The adherence assay was performed as previously described previously (66), with some modifications. Cultures inoculated at an OD₆₀₀ of 0.05 with overnight cultures were grown at 37°C with aeration in LB with appropriate antibiotics. Induction of the promoter arabinose (P_BAD) was done at an OD₆₀₀ of 0.6 with 0.2% arabinose for 1.5 h. Twenty-four-well polystyrene microtiter plates were then inoculated at an OD₆₀₀ of 0.2 in 1 ml of MM63 medium supplemented with Casamino Acids (0.5%), 1 mM MgSO₄, and glucose or arabinose (0.2%) for 2 to 48 h at 30°C. Bacteria were stained with 0.1% crystal violet for a period of 10 min and washed twice with water. The stain was then dissolved in ethanol, and absorbance was measured at 595 nm.

The Congo red assay was performed as previously described to measure the production of exopolysaccharides (67).

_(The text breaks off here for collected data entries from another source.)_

-- ==== Sys2Proof/Machine/Dispatch.lean ====
section
/-! DEFINITION. One arm per row of spec/opcode_table.json. -/

namespace Sys2Proof.Machine

def exec (i : Instr) (s : State) : Host.Outcome State Fault Refusal :=
  match i with
  -- frame kinds
  | .echoFrame m => Sys2Proof.Machine.execEcho m s
  | .ackFrame m => Sys2Proof.Machine.execAck m s
  | .resetFrame m => Sys2Proof.Machine.execReset m s
  | .dataFrame m => Sys2Proof.Machine.execData m s
  -- verdicts
  | .notMagic => Sys2Proof.Machine.execNotMagic s
  | .incompleteHeader => Sys2Proof.Machine.execIncompleteHeader s
  | .badLen => Sys2Proof.Machine.execBadLen s
  | .incompleteFrame => Sys2Proof.Machine.execIncompleteFrame s
  | .badCsum => Sys2Proof.Machine.execBadCsum s
  -- events
  | .rxByte b => Sys2Proof.Machine.execRxByte b s
  | .txOpp now uartReady => Sys2Proof.Machine.execTxOpp now uartReady s
  | .timer now => Sys2Proof.Machine.execTimer now s
  | .send cmd data => Sys2Proof.Machine.execSend cmd data s
  | .enable => Sys2Proof.Machine.execEnable s
  | .rxPop => Sys2Proof.Machine.execRxPop s
  | .status => Sys2Proof.Machine.execStatus s
  -- codec
  | .checksum f => Sys2Proof.Machine.execChecksum f s
  | .checksumOk f => Sys2Proof.Machine.execChecksumOk f s
  | .packBitfield sender reset ack msgId => Sys2Proof.Machine.execPackBitfield sender reset ack msgId s
  | .unpackBitfield b => Sys2Proof.Machine.execUnpackBitfield b s
  | .encode m => Sys2Proof.Machine.execEncode m s
  | .decode bytes => Sys2Proof.Machine.execDecode bytes s
  | .findHeader => Sys2Proof.Machine.execFindHeader s
  | .makeAck id => Sys2Proof.Machine.execMakeAck id s
  | .makeReset => Sys2Proof.Machine.execMakeReset s
  -- operations on the link state
  | .rxScan => Sys2Proof.Machine.execRxScan s
  | .linkReset => Sys2Proof.Machine.execLinkReset s
  | .sendReset => Sys2Proof.Machine.execSendReset s
  -- branches of the arbiter
  | .arbDrain now uartReady => Sys2Proof.Machine.execArbDrain now uartReady s
  | .arbAcked now uartReady => Sys2Proof.Machine.execArbAcked now uartReady s
  | .arbStart now uartReady => Sys2Proof.Machine.execArbStart now uartReady s
  | .arbRetryDue now uartReady => Sys2Proof.Machine.execArbRetryDue now uartReady s
  | .arbRetry now uartReady => Sys2Proof.Machine.execArbRetry now uartReady s
  | .arbExhaust now uartReady => Sys2Proof.Machine.execArbExhaust now uartReady s
  | .arbWait now uartReady => Sys2Proof.Machine.execArbWait now uartReady s

end Sys2Proof.Machine
end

Cytotoxicity toward macrophages.

The cytotoxicity of P. aeruginosa strains grown to mid-log phase in LB broth was assayed using J774 macrophages as described previously (68), except that macrophages were infected for 45 min or 2.5 h at a multiplicity of infection (MOI) of 20 for the PAO1 or PA14 strains, respectively. The percentage of lactate dehydrogenase (LDH) release was calculated relative to that of the uninfected control, which was set at 0% LDH release, and that of uninfected cells lysed with Triton X-100, which was set at 100% LDH release.

Statistical analysis.

For multigroup comparisons, a main P value was calculated by analysis of variance (ANOVA) (Stat Plus software), and unpaired Student’s t tests were performed using Excel software (Microsoft) for two-group comparisons.